TASK GOAL: Within the records below, reproduce without change the lines from the line that has "def takenChans (s" through the line that has "downstream side first", and only those.

[Stored data entries]
'''

/-- The limit of SLP that the position violates (R270). -/
def slpLimit (s : State) (c : Fin 2) (a : Fin 4) : Option Int :=
  let x := s.cax c a
  if !bitOf x.req 7 then none
  else if x.pos < s.cfgOf c (SF_SLP_MIN a) then some (s.cfgOf c (SF_SLP_MIN a))
  else if s.cfgOf c (SF_SLP_MAX a) < x.pos then some (s.cfgOf c (SF_SLP_MAX a)) else none

/-- SLP is selected without a safe home; only the axis of ENC0 has one (R270). -/
def slpHomeless (s : State) (c : Fin 2) (a : Fin 4) : Bool :=
  bitOf (s.cax c a).req 7 && !((s.chan c).home && encAxis s c a)

/-- The travel that SDI judges: away from the position at the selection, or back from the extreme reached (R271). -/
def sdiTravel (x : ChAx) : Int :=
  match x.sdi with
  | some (p0, hi, lo) => if x.req &&& 0x300 = 0x300 then ((x.pos - p0).natAbs : Int) else if bitOf x.req 8 then hi - x.pos else x.pos - lo
  | none => 0

def sdiViolated (s : State) (c : Fin 2) (a : Fin 4) : Bool := decide (s.cfgOf c (SF_SDI_TOL a) < sdiTravel (s.cax c a))

/-- The violations of axis a that channel c finds: the ceiling, and under no STO, with which the other functions take no action,
the stop functions, SLS, SLP and SDI (R266–R272). -/
def functionFound (s : State) (c : Fin 2) (a : Fin 4) : Option Found :=
  let x := s.cax c a
  let r := s.cfgNOf c (SF_VIOL_REACTION a)
  if beyond s c a (s.get (SF_ANV_FE_MAX_IN a)) then some ⟨0x09, r, s.get (SF_ANV_FE_MAX_IN a), true⟩
  else if bitOf x.req 0 ∨ x.sto then none
  else (envelopeFound s c a).or <|
    if x.fn = 3 ∧ beyond s c a (s.cfgOf c (SF_STANDSTILL a)) then some ⟨0x05, r, s.cfgOf c (SF_STANDSTILL a), true⟩
    else if x.fn = 3 ∧ s.cfgOf c (SF_SOS_WIN a) < (sosTravel x).natAbs then some ⟨0x05, r, s.cfgOf c (SF_SOS_WIN a), false⟩
    else if x.slsJ.any (fun l => beyond s c a (l : Nat)) then some ⟨0x06, r, (x.slsJ.getD 0 : Nat), true⟩
    else if slpHomeless s c a then some ⟨0x18, r, 0, true⟩
    else match slpLimit s c a with
      | some l => some ⟨0x07, r, satI 32 l, false⟩
      | none => if sdiViolated s c a then some ⟨0x08, r, s.cfgOf c (SF_SDI_TOL a), false⟩ else none

/-- The telegram causes that channel c finds (R306). -/
def telegramFound (s : State) (c : Fin 2) : Option Found :=
  let k := s.chan c
  let r := s.cfgNOf c SF_TG_REACTION
  let g := ms (s.cfgNOf c SF_TG_GRACE)
  let silent (p : Fin 2) : Bool := decide ((k.ports.get p).lastAt + g ≤ s.now)
  let alone (p : Fin 2) : Bool := !silent p && decide ((k.ports.get p).runAt + g ≤ s.now)
  if !(s.cfgOf c SF_TG_ENABLE = 1 ∧ s.nat SF_CFG_STATE = 4) then none
  else if k.mismatch.isSome then some ⟨0x23, r, 0, false⟩
  else if (k.ports.get 0).seqFault then some ⟨0x24, r, 0, false⟩
  else if (k.ports.get 1).seqFault then some ⟨0x25, r, 0, false⟩
  else if k.pairedAt.any (fun p => decide (p + ms (s.cfgNOf c SF_TG_WATCHDOG) ≤ s.now)) then some ⟨0x20, r, s.cfgOf c SF_TG_WATCHDOG, false⟩
  else if silent 0 && alone 1 then some ⟨0x21, r, s.cfgOf c SF_TG_GRACE, false⟩
  else if silent 1 && alone 0 then some ⟨0x22, r, s.cfgOf c SF_TG_GRACE, false⟩
  else none

/-- The input discrepancy while it stands, for the axes of SF_STO_AXES (R259, R277). -/
def stoFound (s : State) (c : Fin 2) (a : Fin 4) : Option Found :=
  if s.disc ∧ bitOf (s.cfgNOf c SF_STO_AXES) a.val then some ⟨0x0A, 0, s.cfgOf c SF_STO_DISC_TIME, true⟩ else none

/-- What channel c finds on axis a in states 1 and 2. -/
def found (s : State) (c : Fin 2) (a : Fin 4) : Option Found :=
  (deviceFound s c).or <| (stoFound s c a).or <| (if encAxis s c a then encoderFound s c else none).or <|
    (functionFound s c a).or <| if bitOf (s.cfgNOf c SF_TG_AXES) a.val then telegramFound s c else none

/-- A discrepancy of R277. -/
def discrepancy (d : Nat) : Bool := decide (0x0A ≤ d) && decide (d ≤ 0x13)

/-- Channel c puts axis a in the Safe state for a cause that the channel of island `isl` decided first; the latch keeps the cause
and the island that SF_CAUSE shows, those of channel A where both hold one, and a Manual-duty ends (R265, R277, R278, R306, R461,
R497). -/
def State.toSafe (s : State) (c : Fin 2) (a : Fin 4) (isl : Nat) (f : Found) : State :=
  let s := s.modCax c a (fun x =>
    { x with st := 3, cause := f.detail, isl := isl, react := f.react, causeAt := s.now, gone := false, still := false, fast := false, sbc := true })
  let s := if c = 1 ∧ (s.cax 0 a).st = 3 then s else { s with latch := s.latch.set a.val (some (f.detail, isl)) a.isLt }
  (s.clearDuty a).runStop c a

/-- A telegram entry (R309). -/
def State.jTele (s : State) (src detail chs port sp seq chk axes : Nat) : State :=
  s.jTongs src detail chs
    (le 1 port ++ le 1 chs ++ le 1 (s.get SF_CFG_STATE) ++ le 1 (s.get SF_CFG_RESULT) ++ le 4 seq ++ le 4 sp ++ le 4 chk ++
     le 1 axes ++ zeros 1)

/-- The entry of a telegram cause: one for all axes of SF_TG_AXES, with the sequences of the channel that decided first (R309). -/
def State.jTelegram (s : State) (chs detail : Nat) : State :=
  let c : Fin 2 := if chs % 2 = 1 then 0 else 1
  let p : Nat := if detail = 0x21 ∨ detail = 0x24 then 0 else if detail = 0x22 ∨ detail = 0x25 then 1 else 2
  let k := s.chan c
  let sp := if p < 2 then ((k.ports.get ⟨p % 2, Nat.mod_lt _ (by decide)⟩).sp.getD 0) else k.pairedSeq
  let sq := if detail = 0x23 then k.mismatch.getD 0 else if 0x24 ≤ detail then sp else 0
  s.jTele 0x6003 detail chs p sp sq 0 (s.cfgNOf c SF_TG_AXES)

/-- What channel c has measured of the quantity that a cause judges: a speed, or a position difference in counts; a cause that
judges neither shows 0 (R286; log entry 88). -/
def measureOf (s : State) (c : Fin 2) (a : Fin 4) (f : Found) : Int :=
  let k := s.chan c
  let x := s.cax c a
  if f.bySpeed then speedOf s c a
  else satI 32 (match f.detail with
    | 0x05 => sosTravel x
    | 0x07 => x.pos - f.lim
    | 0x08 => sdiTravel x
    | 0x0B => k.counts.headD 0 - k.peerCount
    | 0x0E => k.idxErr
    | 0x0F => if k.illegal then k.illegalAt.headD 0 - k.illegalAt.getLastD 0 else k.sinceZ
    | 0x11 => ((windowTravel s c).map (·.1)).getD 0
    | _ => 0)

/-- The second measurement of an entry: channel B's, or the observer value that the deciding channel compared (R286). -/
def secondOf (s : State) (a : Fin 4) (chs : Nat) (f : Found) : Int :=
  let c : Fin 2 := if chs % 2 = 1 then 0 else 1
  if f.detail = 0x10 then measured (obsSpeed s c a)
  else if f.detail = 0x11 then measured ((windowTravel s c).map (·.2))
  else measureOf s 1 a f

/-- A discrepancy of device scope: one device entry for all axes (R277, R286). -/
def deviceScope (d : Nat) : Bool := decide (d = 0x0B ∨ d = 0x0C ∨ d = 0x0D ∨ d = 0x12 ∨ d = 0x13)

/-- What the channels have found is given one entry that names both where they agree, else one entry each (R277, R278). -/
def State.jFound (s : State) (fa fb : Option Found) (entry : State → Found → Nat → State) : State :=
  match fa, fb with
  | some f, some g => if f.detail = g.detail then entry s f 3 else entry (entry s f 1) g 2
  | some f, none => entry s f 1
  | none, some g => entry s g 2
  | none, none => s

/-- The entry of axis a for a cause of its own; a cause of the device or of the telegrams has one for all axes. -/
def State.jCause (s : State) (a : Fin 4) (f : Found) (chs : Nat) : State :=
  if deviceScope f.detail || decide (0x20 ≤ f.detail) then s
  else
    let s := s.jSafe a f.detail chs (f.react + 1) (measureOf s 0 a f) (secondOf s a chs f) f.lim
    if discrepancy f.detail then s.inc SF_XC_COUNT else s

/-- What the channels found puts axis a in the Safe state, with its entry and those of the reaction; a cause that the other
channel has decided before has none (R277, R278). -/
def State.judgeWith (s : State) (a : Fin 4) (fa fb : Option Found) : State :=
  let known (c : Fin 2) (f : Found) : Bool := decide ((s.cax c a).st = 3 ∧ (s.cax c a).cause = f.detail)
  let both : Bool := match fa, fb with
    | some f, some g => decide (f.detail = g.detail)
    | _, _ => false
  let u := match fa with
    | some f => s.toSafe 0 a islTongsA f
    | none => s
  let u := match fb with
    | some f => u.toSafe 1 a (if both then islTongsA else islTongsB) f
    | none => u
  let u := u.set (SF_STATE a) (axisState u a)
  let u := u.jFound (fa.filter (fun f => fb.isSome || !known 1 f)) (fb.filter (fun f => fa.isSome || !known 0 f)) (fun u f chs => u.jCause a f chs)
  s.jStops u a

/-- Channel c judges axis a only in states 1 and 2 (R265). -/
def judging (s : State) (c : Fin 2) (a : Fin 4) : Bool := decide ((s.cax c a).st = 1 ∨ (s.cax c a).st = 2)

/-- What channel c decides on axis a: every check in states 1 and 2, and in the Safe state the envelope of the SS1 that is its
reaction, whose violation takes the place of the cause (R265, R266; log entry 95). -/
def decided (s : State) (c : Fin 2) (a : Fin 4) : Option Found :=
  let x := s.cax c a
  if judging s c a then found s c a
  else if x.st = 3 ∧ x.react = 1 ∧ x.fn = 1 then envelopeFound s c a else none

/-- Both channels judge axis a (R277, R278). -/
def State.judge (s : State) (a : Fin 4) : State := s.judgeWith a (decided s 0 a) (decided s 1 a)

/-- The first cause of a kind that channel c decides on any axis. -/
def firstDecided (s : State) (c : Fin 2) (kind : Nat → Bool) : Option Found :=
  (allAxes.filterMap (fun a => if judging s c a then found s c a else none)).find? (fun f => kind f.detail)

/-- The entry of a discrepancy of device scope, counted once (R277, R286). -/
def State.jDiscrepancy (s : State) (f : Found) (chs : Nat) : State :=
  let a := (allAxes.find? (encAxis s 0)).getD 0
  (s.jTongsDevice f.detail chs (measureOf s 0 a f) (measureOf s 1 a f) f.lim).inc SF_XC_COUNT

/-- Both channels judge every axis, after the acknowledgements of this cycle; a cause of the device and one of the telegrams
are one entry each. -/
def State.judgeAxes (s : State) : State :=
  let tele (d : Nat) : Bool := decide (0x20 ≤ d)
  let u := s.each allAxes (fun a s => s.judge a)
  (u.jFound (firstDecided s 0 deviceScope) (firstDecided s 1 deviceScope) (fun u f chs => u.jDiscrepancy f chs)).jFound
    (firstDecided s 0 tele) (firstDecided s 1 tele) (fun u f chs => u.jTelegram chs f.detail)
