-- ==== Sys2Proof/Machine/NazLink.lean ====
section
/-! DEFINITION. NazLink: links, election and enumeration, the cycle and its frames, time (R388–R412). -/

namespace Sys2Proof.Machine
open Obj

/-! ### Journal (R414) -/

/-- A NazLink entry. -/
def State.jNaz (s : State) (cls isl detail src dev port reason req : Nat) (off : Int) : State :=
  s.journal cls isl detail src
    (le 2 dev ++ le 1 port ++ le 1 (s.get NZ_RING) ++ le 2 (s.get NZ_GEN) ++ le 2 (s.get NZ_COUNT) ++ le 2 (s.get NZ_MASTER) ++
     le 1 reason ++ zeros 1 ++ le 2 req ++ le 4 off)

/-- A link event of a port. -/
def State.jLink (s : State) (p : Fin 2) (cls detail : Nat) : State :=
  s.jNaz cls (islNaz p) detail (0x1402 + p.val) 0xFFFF p.val 0 0xFFFF 0

/-- A device event. -/
def State.jRing (s : State) (cls detail dev reason req : Nat) : State :=
  s.jNaz cls (islNaz 1) detail 0x1400 dev 0xFF reason req 0

/-! ### Times in ns (R394, R409) -/

def tMin (n : Nat) : Nat := max 10000 (n * 700 + 6000)
def leadC (n : Nat) : Nat := (n - 1) * 64 + 1200
def lateW (n : Nat) : Nat := 3 * (n - 1) * 64 + 1600

/-- The time of a barrier on the present ring. -/
def barrierTime (s : State) : Nat := (if s.nat NZ_RING = 2 then 2 * lineHops s else nazN s) * 64 + 400

/-- The cycle in force, ns. -/
def cycNs (s : State) : Nat := 1000 * s.naz.cyc

/-- This device drives the cycle: the master, or a Standalone device as master of itself (R402). -/
def isMaster (s : State) : Bool := decide (s.nat NZ_ROLE = 1) || (decide (s.nat NZ_ROLE = 0) && s.naz.addressed)

/-! ### Maps of addresses -/

def mapOf (l : List Nat) : Nat := l.foldl (fun m d => m ||| 2 ^ d) 0
def mapBytes (m : Nat) : Bytes := le 32 m

/-- NZ_MAP_VER moves with NZ_PRESENT, NZ_LOST and NZ_ORDER (R327). -/
def State.setMaps (s : State) (present lost : Nat) (order : List Nat) : State :=
  (((s.setBlob NZ_PRESENT (mapBytes present)).setBlob NZ_LOST (mapBytes lost)).setBlob NZ_ORDER
    (order.map (fun d => BitVec.ofNat 8 d))).addCount NZ_MAP_VER 2

def presentMap (s : State) : Nat := ofLe (s.blob NZ_PRESENT)
def lostMap (s : State) : Nat := ofLe (s.blob NZ_LOST)
def orderOf (s : State) : List Nat := (s.blob NZ_ORDER).map (·.toNat)

/-! ### Keys and membership (R36, R402) -/

/-- The key of a priority and a serial number, as one number of 80 bits. -/
def keyOf (prio serial : Nat) : Nat := prio * 2 ^ 64 + serial

def ownKey (s : State) : Nat := keyOf (s.nat NZ_PRIORITY) serialNo

/-- The axis blocks of a DEVICE payload (R398). -/
def deviceBlocks (pay : Bytes) : List Bytes :=
  (List.range (numAt pay 9 1)).map (fun i => fieldAt pay (12 + 24 * i) 24)

/-- The cascade axes that this device knows in use: by its own axes, the hosts' blocks and pole pairs, and DEVICE frames (R32). -/
def usedCascade (s : State) : List Nat :=
  (allAxes.map (fun a => s.nat (A_CASCADE_AXIS a))) ++ s.naz.blocks.map (fun b => numAt b 0 1) ++ s.naz.hostPoles.map (·.1) ++
    (s.naz.devFrames.map (fun e => (deviceBlocks e.2.2).map (fun b => numAt b 0 1))).flatten

/-- R34 holds of this device: a local axis c of a cascade axis c that it knows in use is free (`freeAxis`) or set to c. -/
def hostable (s : State) : Bool :=
  let used := usedCascade s
  allAxes.all (fun c => !(c.val ∈ used) || decide (s.nat (A_CASCADE_AXIS c) = c.val) || freeAxis s c)

/-- Every section is in state 0 or 4. -/
def allIdle (s : State) : Bool := allSecs.all (fun x => decide (s.nat (S_STATE x) = 0 ∨ s.nat (S_STATE x) = 4))

/-- The master-position channels that this device publishes, as bits (R233). -/
def ownChans (s : State) : Nat :=
  [0, 1].foldl (fun m e => if s.nat (A_ENC_PUB_CH e) = 0xFF then m else m ||| 2 ^ s.nat (A_ENC_PUB_CH e)) 0

/-- The master-position channels that other devices publish (R233): those that members joined with or that samples were heard of,
but not those that have carried no sample for three cycles. -/
def takenChans (s : State) : Nat :=
  let T := s.naz.starts.headD 0
  [0, 1, 2, 3].foldl (fun m ch =>
    let on := match s.naz.heard.find? (fun e => decide (e.1 = ch)) with
      | some e => decide (T ≤ e.2 + 3 * cycNs s)
      | none => s.naz.members.any (fun m => decide (m.addr ≠ s.nat DV_ADDRESS) && bitOf m.chans ch)
    if on then m ||| 2 ^ ch else m) 0

/-- A device as it announces itself (R392, R403). -/
def announce (s : State) : Bytes :=
  le 8 serialNo ++ le 2 (s.get NZ_PRIORITY) ++
    le 1 ((if s.naz.cap then 1 else 0) + (if allIdle s then 2 else 0)) ++
    le 1 (ownChans s) ++ le 2 (s.get DV_ADDRESS) ++ le 2 (s.get NZ_ADDR_REQ)

/-! ### Links (R389, R410) -/

/-- The LINK frame of a port: the serial of this device's master, or 0 without one. -/
def State.sendLink (s : State) (p : Fin 2) (event : Nat) : State :=
  s.cast nkLink (le 8 (if s.naz.addressed then s.naz.masterSerial else 0) ++ le 2 (s.get NZ_GEN) ++ le 1 p.val ++ le 1 event ++
    le 2 (nazSelf s))

/-- COMMA_ALIGNMENT_GAINED: the link starts training (R389). -/
def execCommaAlignmentGained (t : Nat) (p : Fin 2) (s : State) : Res :=
  runOn (islNaz p) (s.at_ t) (fun s => if s.nat (NZ_LINK p.val) = 0 then
      (s.set (NZ_LINK p.val) 1).modPort p (fun r => { r with aligned := some s.now, other := none, delays := [] })
    else s)

/-- The lowest key that this device has forwarded or holds itself goes out (R402). -/
def State.flood (s : State) : State :=
  match s.naz.lowest with
  | some k => s.cast nkElect (le 2 (k / 2 ^ 64 : Nat) ++ le 8 (k % 2 ^ 64 : Nat))
  | none => s

/-- An election begins (R402). -/
def State.beginElection (s : State) : State :=
  let own := if s.flag NZ_MASTER_CAP then some (ownKey s) else none
  let s := s.modNaz (fun n => { n with electFrom := some s.now, lowest := own, lowerAt := s.now, addressed := false,
                                       cap := s.flag NZ_MASTER_CAP })
  (s.set NZ_STATE (if linkUp s 0 || linkUp s 1 then 1 else 0)).flood

/-- A token leaves (R406): downstream on a closed ring, by both ports on an open one; an enumeration covers the
downstream side first and takes the place of an abandoned one (R403, R405). -/
def State.startToken (s : State) (kind flags deadline : Nat) (data : Bytes) : State :=
  let q := (s.naz.barrierSeq + 1) % 4294967296
  let pay := le 1 kind ++ le 1 flags ++ le 2 0 ++ le 4 q ++ le 8 deadline ++ data
  let ports : List (Fin 2) :=
    if kind = 5 ∨ s.nat NZ_RING = 1 then (if linkUp s 1 then [1] else if linkUp s 0 then [0] else [])
    else [1, 0].filter (linkUp s)
  let s := s.modNaz (fun n => { n with
    barrierSeq := q,
    tokens := n.tokens.filter (fun (k : Token) => decide (kind ≠ 5 ∨ k.kind ≠ 5)) ++ [⟨kind, q, pay, ports.length, none, s.now⟩] })
  s.each ports (fun p s => s.sendPort p nkBarrier 0xFFFF pay)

'''

OUTPUT OF THE TASK:
def takenChans (s : State) : Nat :=
  let T := s.naz.starts.headD 0
  [0, 1, 2, 3].foldl (fun m ch =>
    let on := match s.naz.heard.find? (fun e => decide (e.1 = ch)) with
      | some e => decide (T ≤ e.2 + 3 * cycNs s)
      | none => s.naz.members.any (fun m => decide (m.addr ≠ s.nat DV_ADDRESS) && bitOf m.chans ch)
    if on then m ||| 2 ^ ch else m) 0

/-- A device as it announces itself (R392, R403). -/
def announce (s : State) : Bytes :=
  le 8 serialNo ++ le 2 (s.get NZ_PRIORITY) ++
    le 1 ((if s.naz.cap then 1 else 0) + (if allIdle s then 2 else 0)) ++
    le 1 (ownChans s) ++ le 2 (s.get DV_ADDRESS) ++ le 2 (s.get NZ_ADDR_REQ)

/-! ### Links (R389, R410) -/

/-- The LINK frame of a port: the serial of this device's master, or 0 without one. -/
def State.sendLink (s : State) (p : Fin 2) (event : Nat) : State :=
  s.cast nkLink (le 8 (if s.naz.addressed then s.naz.masterSerial else 0) ++ le 2 (s.get NZ_GEN) ++ le 1 p.val ++ le 1 event ++
    le 2 (nazSelf s))

/-- COMMA_ALIGNMENT_GAINED: the link starts training (R389). -/
def execCommaAlignmentGained (t : Nat) (p : Fin 2) (s : State) : Res :=
  runOn (islNaz p) (s.at_ t) (fun s => if s.nat (NZ_LINK p.val) = 0 then
      (s.set (NZ_LINK p.val) 1).modPort p (fun r => { r with aligned := some s.now, other := none, delays := [] })
    else s)

/-- The lowest key that this device has forwarded or holds itself goes out (R402). -/
def State.flood (s : State) : State :=
  match s.naz.lowest with
  | some k => s.cast nkElect (le 2 (k / 2 ^ 64 : Nat) ++ le 8 (k % 2 ^ 64 : Nat))
  | none => s

/-- An election begins (R402). -/
def State.beginElection (s : State) : State :=
  let own := if s.flag NZ_MASTER_CAP then some (ownKey s) else none
  let s := s.modNaz (fun n => { n with electFrom := some s.now, lowest := own, lowerAt := s.now, addressed := false,
                                       cap := s.flag NZ_MASTER_CAP })
  (s.set NZ_STATE (if linkUp s 0 || linkUp s 1 then 1 else 0)).flood

/-- A token leaves (R406): downstream on a closed ring, by both ports on an open one; an enumeration covers the
downstream side first and takes the place of an abandoned one (R403, R405). -/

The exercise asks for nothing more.